Man 1:”Do you call the documentary scene The Venice Project?”

“We call it Blackwatch 1 …”

Man 1: “Really?”

So, assuming that Venice was sacked after all, and that 10 years later theatre gathered together it’s response …

Levine: What do you do with all that extra information – what does it do to you?

Man 1: it makes me want to take notes.  It makes me think there’s going to be a test afterwards … the numbers are so specific, they must be true.

L: Even when the numbers are under dispute?

Woman 5: the disputed numbers make me believe her story – the one with a face – even more.

Man 2: since there’s something not totally clear, we’re forced to take sides – it does seem political, because of the disagreement.

L: but there’s disagreement with the courtesan – the mercenary saying “every whore in Venice tells the same story.”

Man 2: maybe it’s because of the documentary figures expand the context, we grant it more substance.

Man 4: because you have a man and woman talking about rape, you have to think that something bad has happened.  You can’t deny the fact – it seems automatically political.

Man 3: we’re not trained to watch the talking heads – we’re trained to watch her.  I’m a high school teacher, and my kids are watching her, not the figures – what matters is what people connect with emotionally, that’s where the political message resides.

L: but okay, at the risk of being a jerk for a moment … which scene makes you want to go out and do something?  Isn’t that the measure?

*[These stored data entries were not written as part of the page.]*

/-- Reads the 64-byte line of an entry that the cache misses (R223, R241); with its set full of held entries it waits. -/
def gazRead (k : Cfg) (d : Dyn) (idx : Nat) : Dyn :=
  if (gazOf d idx).isSome || gazReading d idx || gazSetFull d idx then d
  else busRead k d ((k.gazBase.toNat + 64 * (idx / 2)) % p64) 64 (.gazLine (idx / 2) true true)

/-- Installs an entry read from HBM in its set of 4 ways; none when all four are held. -/
def gazFill (d : Dyn) (idx : Nat) (entry : W256) : Option Dyn :=
  let set := d.rt.gcache.filter (fun e => e.1 % 4096 = idx % 4096)
  let x : Gaz := { entry := w256 (setBits entry.toNat 16 16 0), use := 0 }
  if set.length < 4 then some { d with rt := { d.rt with gcache := tput d.rt.gcache idx x } }
  else match set.find? (fun e => !gazHeld d e.1 e.2) with
    | some v => some { d with rt := { d.rt with gcache := tput (tdel d.rt.gcache v.1) idx x } }
    | none => none

/-- A line of entries has come back: those that the cache does not hold are installed, as ways allow; after an error it is read again (Table
12.4). -/
def gazReturned (k : Cfg) (d : Dyn) (j : RdJob) (n : Nat) (lo hi : Bool) : Dyn :=
  let d := dropRead d j.use
  if j.err then busRead k d j.addr.toNat 64 (.gazLine n lo hi)
  else [(2 * n, lo), (2 * n + 1, hi)].foldl (fun d e =>
    if !e.2 || (gazOf d e.1).isSome then d
    else (gazFill d e.1 (w256 (leAt (j.data.getD []) (32 * (e.1 % 2)) 32))).getD d) d

/-! ### The end of a ROUTE (R246, R247) -/

/-- Candidates and waiting tiles on an expert, over every running ROUTE. -/
def waitingOn (d : Dyn) (idx : Nat) : List (Nat × Nat) :=
  (d.rt.routes.filter (fun r => r.tiles.any (fun t => t.st == .waiting && lGbase r.e + t.expert = idx))).map
    (fun r => (r.slot, r.chan))

/-- A started fetch that is not issued yet passes to another ROUTE that waits on it, or ends with its slot free. -/
def fetchDrop (k : Cfg) (d : Dyn) (idx : Nat) : Dyn :=
  match waitingOn d idx with
  | (s, c) :: _ => { d with rt := { d.rt with fetchWait := d.rt.fetchWait ++ [(s, c, idx)] } }
  | [] =>
    let d := modGaz d idx (fun x => { x with use := x.use - 1 })
    let d := gazWrite k d idx (gSet (gazEntry d idx) 1 0)
    { d with rt := { d.rt with stages := d.rt.stages.filter (fun s => s.2.idx ≠ idx) } }

/-- A ROUTE leaves the engine: key, slot and buffers are free, unissued tiles are discarded (R246, R247). -/
def routeRemove (k : Cfg) (d : Dyn) (r : Route) : Dyn :=
  let mine := d.rt.fetchWait.filter (fun f => f.1 = r.slot && f.2.1 = r.chan)
  let d := { d with rt := { d.rt with routes := d.rt.routes.filter (fun x => !x.key r.slot r.chan),
                                      fetchWait := d.rt.fetchWait.filter (fun f => !(f.1 = r.slot && f.2.1 = r.chan)) } }
  let tileOf (t : Task) : Bool := t.slot = r.slot && (match t.kind with
    | .tile c _ _ => c = r.chan
    | _ => false)
  let d := { d with dp := { d.dp with tasks := mapIf tileOf (fun t => { t with ended := true }) d.dp.tasks } }
  let d := (r.tiles.filter (fun t => t.st ≠ .issued)).foldl
    (fun d t => modGaz d (lGbase r.e + t.expert) (fun x => { x with use := x.use - 1 })) d
  mine.foldl (fun d f => fetchDrop k d f.2.2) d

/-- A running ROUTE fails with a status. -/
def routeFail (k : Cfg) (d : Dyn) (slot chan : Nat) (st : Status) : Dyn :=
  match getRoute d slot chan with
  | none => d
  | some r => internalEnd (routeRemove k d r) slot r.g st

/-- R246: everything of the ROUTE has happened. -/
def Route.ended (r : Route) : Bool :=
  r.scored0 + r.scored1 = r.batch && r.rowsOut = 0 && r.tiles.isEmpty && r.lists.isEmpty && r.tallyLeft.isEmpty

def routeCheck (k : Cfg) (d : Dyn) (slot chan : Nat) : Dyn :=
  match getRoute d slot chan with
  | none => d
  | some r => if r.ended then internalEnd (routeRemove k d r) slot r.g .ok else d

/-! ### Tiles (R232 to R235, R241, R243) -/

def half0 (batch : Nat) : Nat := (batch + 1) / 2

def Route.blockAddr (r : Route) (j : Nat) : Nat := (r.outBase.toNat + 128 * r.batch + j * (64 + 8 * r.tile)) % p64

/-- The tile block (Table 8.4). -/
def tileBlock (r : Route) (t : Tile) (gaz : Nat) : List Byte :=
  leBytes 64 (r.tokBase.toNat + gHot gaz * 2 ^ 64 + gSize gaz * 2 ^ 128 + t.recs.length * 2 ^ 160 + lLargs r.e * 2 ^ 192
      + gDigest gaz * 2 ^ 256 + t.expert * 2 ^ 320 + t.half * 2 ^ 336 + (lGbase r.e + t.expert) * 2 ^ 352
      + r.outBase.toNat * 2 ^ 384)
    ++ t.recs.flatMap (fun x => leBytes 8 x.toNat)

def modTile (d : Dyn) (slot chan j : Nat) (f : Tile → Tile) : Dyn :=
  modRoute d slot chan (fun r => { r with tiles := mapIf (fun t => t.j = j) f r.tiles })

/-- Writes a tile's block. -/
def tileWrite (k : Cfg) (d : Dyn) (r : Route) (t : Tile) : Dyn :=
  let d := modTile d r.slot r.chan t.j (fun t => { t with st := .writing })
  busWrite k d (r.blockAddr t.j) (tileBlock r t (gazEntry d (lGbase r.e + t.expert))) (.tile r.slot r.chan t.j)

/-- Writes the blocks of the tiles that waited for an expert. -/
def releaseTiles (k : Cfg) (d : Dyn) (idx : Nat) : Dyn :=
  d.rt.routes.foldl (fun d r =>
    (r.tiles.filter (fun t => t.st == .waiting && lGbase r.e + t.expert = idx)).foldl (fun d t => tileWrite k d r t) d) d

/-- Closes a tile of `n` records of list `key` of a ROUTE. -/
def closeTile (k : Cfg) (d : Dyn) (slot chan key n : Nat) : Dyn :=
  match getRoute d slot chan with
  | none => d
  | some r =>
    let l := tgetD r.lists key []
    let idx := lGbase r.e + key / 2
    let t : Tile := { j := r.nextTile, expert := key / 2, half := key % 2, recs := l.take n, st := .waiting, age := 0 }
    let d := modGaz d idx (fun x => { x with use := x.use + 1 })
    let d := modRoute d slot chan (fun r =>
      { r with lists := tset r.lists key (l.drop n) [], tiles := r.tiles ++ [t], nextTile := r.nextTile + 1 })
    let tier := gTier (gazEntry d idx)
    if tier = 0 || tier = 3 then tileWrite k d r t else d

/-- The number of records the next tile of a list has, when it closes now (R232). -/
def closable (r : Route) (key : Nat) : Option Nat :=
  let n := (tgetD r.lists key []).length
  let halfDone := if key % 2 = 0 then r.scored0 = half0 r.batch else r.scored1 = r.batch - half0 r.batch
  if !r.looked.contains (lGbase r.e + key / 2) then none
  else if r.tile ≤ n then some r.tile
  else if halfDone && 0 < n then some n
  else none

/-- Closes every tile that can close, lists in ascending expert and half. -/
def closeReadyN : Nat → Cfg → Dyn → Nat → Nat → Dyn
  | 0, _, d, _, _ => d
  | n + 1, k, d, slot, chan =>
    match getRoute d slot chan with
    | none => d
    | some r =>
      match (tkeys r.lists).find? (fun key => (closable r key).isSome) with
      | none => d
      | some key => closeReadyN n k (closeTile k d slot chan key ((closable r key).getD 0)) slot chan

def closeReady (k : Cfg) (d : Dyn) (slot chan : Nat) : Dyn :=
  match getRoute d slot chan with
  | none => d
  | some r =>
    let d := closeReadyN (listSum (r.lists.map (fun l => l.2.length)) + 1) k d slot chan
    modRoute d slot chan (fun r => { r with looked := r.looked.filter (fun i =>
      r.lists.any (fun l => lGbase r.e + l.1 / 2 = i)) })

/-- A tile list of the ROUTE needs the lookup of this entry. -/
def Route.needs (r : Route) (idx : Nat) : Bool := r.lists.any (fun l => lGbase r.e + l.1 / 2 = idx)

/-- A lookup in the gazetteer: on a hit the lists that waited for it may close; an entry that is not there is read first (R241). -/
def gazetteerLookup (idx : Nat) (k : Cfg) (d : Dyn) : Dyn :=
  let rs := d.rt.routes.filter (fun r => r.needs idx)
  if rs.isEmpty then d
  else match gazOf d idx with
    | none => gazRead k d idx
    | some x =>
      if !gValid x.entry.toNat then rs.foldl (fun d r => routeFail k d r.slot r.chan .noRoute) d
      else rs.foldl (fun d r =>
        let d := modRoute d r.slot r.chan (fun r => { r with looked := if r.looked.contains idx then r.looked else idx :: r.looked })
        closeReady k d r.slot r.chan) d

/-- A tile's block write is acknowledged: the tile is a candidate, its age now (R233, R235). -/
def tileBlockAck (slot chan j : Nat) (d : Dyn) : Dyn :=
  let d := modTile d slot chan j (fun t => if t.st == .writing then { t with st := .acked, age := d.dp.age } else t)
  { d with dp := { d.dp with age := d.dp.age + 1 } }

/-- A selection row's write is acknowledged. -/
def selRowAck (k : Cfg) (d : Dyn) (slot chan : Nat) : Dyn :=
  routeCheck k (modRoute d slot chan (fun r => { r with rowsOut := r.rowsOut - 1 })) slot chan

/-- A tile's completion report: USERS falls; a status other than OK fails the ROUTE (R241, R247). -/
def tileReleased (k : Cfg) (d : Dyn) (slot chan j idx : Nat) (st : Status) : Dyn :=
  let d := modGaz d idx (fun x => { x with use := x.use - 1 })
  let d := modRoute d slot chan (fun r => { r with tiles := r.tiles.filter (fun t => !(t.j = j && t.st == .issued)) })
  if st = .ok then routeCheck k d slot chan else routeFail k d slot chan st
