-- ==== Sys2Proof/Machine/Regs.lean ====
section
/-! DEFINITION. The host register window (R3, R5 to R8, R366 to R385): what a read returns and clears, what a write does, and the
one gate that every host access passes (R367, R368, R400, R441). -/
namespace Sys2Proof.Machine

/-! ### Reading 32-bit registers -/

/-- DNT_CONFIG (Table 13.3). -/
def dntConfig (k : Cfg) : Nat :=
  let bytes := k.boot.slots.map (fun e => e.2.toNat)
  let wp2 := bytes.any (fun b => bit b 7 && bit b 6)
  let dma := k.allLeaves.any (fun l => k.classOf l = 5)
  (k.nReg - 1) + k.nSite * 2 ^ 4 + k.nEdge * 2 ^ 12 + b2n dma * 2 ^ 20 + b2n wp2 * 2 ^ 21

/-- DNT_HEALTH (Table 13.5). -/
def dntHealth (k : Cfg) (d : Dyn) : Nat := k.health.code + (d.fs.hedgeSite.length + d.fs.hedgeEdge.length) * 2 ^ 16

/-- BANK_HOT (R376): the bank with the highest tally, the lower index on a tie. -/
def bankHot (d : Dyn) : Nat :=
  match minBy (fun e => p64 - e.2) d.bankTally with
  | none => 0
  | some e => e.1 + 2 ^ 31

def stageStat (k : Cfg) (d : Dyn) : Nat := stageSlots k + d.rt.stages.length * 2 ^ 16

def surveyStat (k : Cfg) (d : Dyn) : Nat :=
  b2n k.survey.refused + k.survey.pass * 2 ^ 2 + b2n k.survey.full * 2 ^ 4 + d.fs.passed.length % 4096 * 2 ^ 8
    + d.fs.failed.length % 4096 * 2 ^ 20

def svcStat (d : Dyn) : Nat :=
  b2n d.sv.run + b2n d.sv.stopping.isSome * 2 + d.sv.ctx * 2 ^ 8 + d.sv.batch.length * 2 ^ 16

def replayStat (d : Dyn) : Nat :=
  b2n d.rp.dropW + b2n d.rp.headErr * 2 + b2n d.rp.recording * 4 + b2n d.rp.full * 8 + b2n d.rp.cfgErr * 16

def pwrStat (k : Cfg) (d : Dyn) : Nat := b2n (k.doze ≠ .awake) + (if d.pw.cbFallow then 64 else 0) * 2 ^ 8

/-- A 32-bit register of the global page; reserved offsets read 0. -/
def global32 (k : Cfg) (d : Dyn) (off : Nat) : Nat :=
  match off with
  | 0x0000 => 0x444E5403
  | 0x0004 => 0x00000100
  | 0x0008 => dntConfig k
  | 0x000C => k.boot.chipId
  | 0x0010 => k.fwver.toNat
  | 0x0014 => k.ftv.toNat
  | 0x0018 => k.modeWord
  | 0x001C => dntHealth k d
  | 0x0030 => d.fs.fseq.toNat
  | 0x0034 => d.fs.recs.length
  | 0x0100 => k.tokStall.toNat
  | 0x0104 => k.hangLimit.toNat
  | 0x0110 => b2n d.lk.pendKey.isSome
  | 0x0130 => k.stageSlot.toNat
  | 0x0134 => stageStat k d
  | 0x0138 => b2n k.cfgIgn + b2n k.mapIgn * 2
  | 0x0210 => bankHot d
  | 0x0800 => k.drainWait.toNat
  | 0x0804 => b2n k.surveyMode * 2 ^ 8
  | 0x0808 => surveyStat k d
  | 0x0810 => svcStat d
  | 0x0814 => d.sv.reqTail.toNat
  | 0x0818 => d.sv.reqHead.toNat
  | 0x081C => d.sv.resHead.toNat
  | 0x0820 => d.sv.resTail.toNat
  | 0x0824 => d.sv.resSeq.toNat
  | 0x0908 => b2n k.replayEn + k.replayLog2.toNat * 2 ^ 8
  | 0x090C => replayStat d
  | 0x0910 => d.rp.head.toNat
  | 0x0914 => d.rp.tail.toNat
  | 0x0918 => d.rp.lseq.toNat
  | 0x0A00 => b2n k.traceEn + b2n k.traceSpill * 2
  | 0x0A10 => k.spillLog2.toNat
  | 0x0A14 => d.tr.spillHead.toNat
  | 0x0A18 => d.tr.spillTail.toNat
  | 0x0A28 => b2n k.pcsEn + k.pcsLog2.toNat * 2 ^ 8
  | 0x0C80 => d.ch.preref.toNat
  | 0x0D00 => k.dozeIdle.toNat + b2n k.dozeEn * 2 ^ 31
  | 0x0D04 => pwrStat k d
  | _ => 0

/-- CTX_STAT (Table 13.17). -/
def ctxStat (k : Cfg) (d : Dyn) (c : Nat) : Nat :=
  let x := getCtx d c
  b2n x.isOpen + b2n (k.priv c) * 2 + x.rev * 4 + b2n x.svc * 16 + b2n x.cplIgn * 256

def mboxStat (x : Ctx) : Nat := b2n x.mboxReply + b2n x.mboxBusyErr * 2 + b2n x.mboxBusy * 4

/-- CTX_RING_STAT (Table 13.18). -/
def ringStat (k : Cfg) (g : Ring) : Nat :=
  let st := ringState k g
  st.code + b2n g.pendingDb * 2 ^ 3 + b2n g.stopReq * 2 ^ 4 + b2n (st = .stopped) * 2 ^ 5 + b2n g.cfgIgn * 2 ^ 6
    + g.err.toNat * 2 ^ 8

/-- A 32-bit register of a ring's block. -/
def ring32 (k : Cfg) (g : Ring) (off : Nat) : Nat :=
  match off with
  | 0x08 => g.log2.toNat + b2n g.gen * 2 ^ 8 + b2n g.en * 2 ^ 31
  | 0x0C => g.dseq.toNat
  | 0x10 => g.head.toNat
  | 0x14 => g.tail.toNat
  | 0x18 => ringStat k g
  | _ => 0

/-- A 32-bit register of a context page. -/
def ctx32 (k : Cfg) (d : Dyn) (c off : Nat) : Nat :=
  let x := getCtx d c
  match off with
  | 0x000 => ctxStat k d c
  | 0x008 => x.cseq.toNat
  | 0x00C => ctxInflight d c
  | 0x018 => x.cplLog2.toNat + b2n x.cplEn * 2 ^ 31
  | 0x020 => x.cplHead.toNat
  | 0x024 => x.cplTail.toNat
  | 0x028 => x.irq.toNat
  | 0x038 => b2n x.cancelMiss
  | 0x044 => mboxStat x
  | _ =>
    if 0x080 ≤ off && off < 0x0C0 then x.msgWord ((off - 0x080) / 4)
    else if 0x0C0 ≤ off && off < 0x100 then (tgetD x.mboxOut ((off - 0x0C0) / 4) 0).toNat
    else if 0x100 ≤ off && off < 0x280 then ring32 k (x.ring ((off - 0x100) / 0x40)) (off % 0x40)
    else 0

Woman 4: the first Courtesan scene.

L: to do what, though, protest 17th century Venice?

W4: well, compared to the second scene, which seems so cynical –

GLK: the woman is cynical, but is the scene?

W4: she knows too much

L: is innocence a requirement for our pity?

Man 3: but also the Renaud/Jaffier scene – I can do something with that scene, I can vote – the others don’t pull me in, because I feel helpless

L: did you need the theatre to tell you that?

Man 3: I need the theatre to remind me of that.

W2: I’m not sure about action as a measure – so much is also about accumulation, about generating a point of view.  There’s a longer view …

L: Okay, what if we were able to re-work the Renaud/Jaffier scene to really ground the audience sympathetically in Renaud’s point of view – and maybe that really gives you something you don’t know beforehand.  But do you want to have sympathy for Donald Rumsfeld?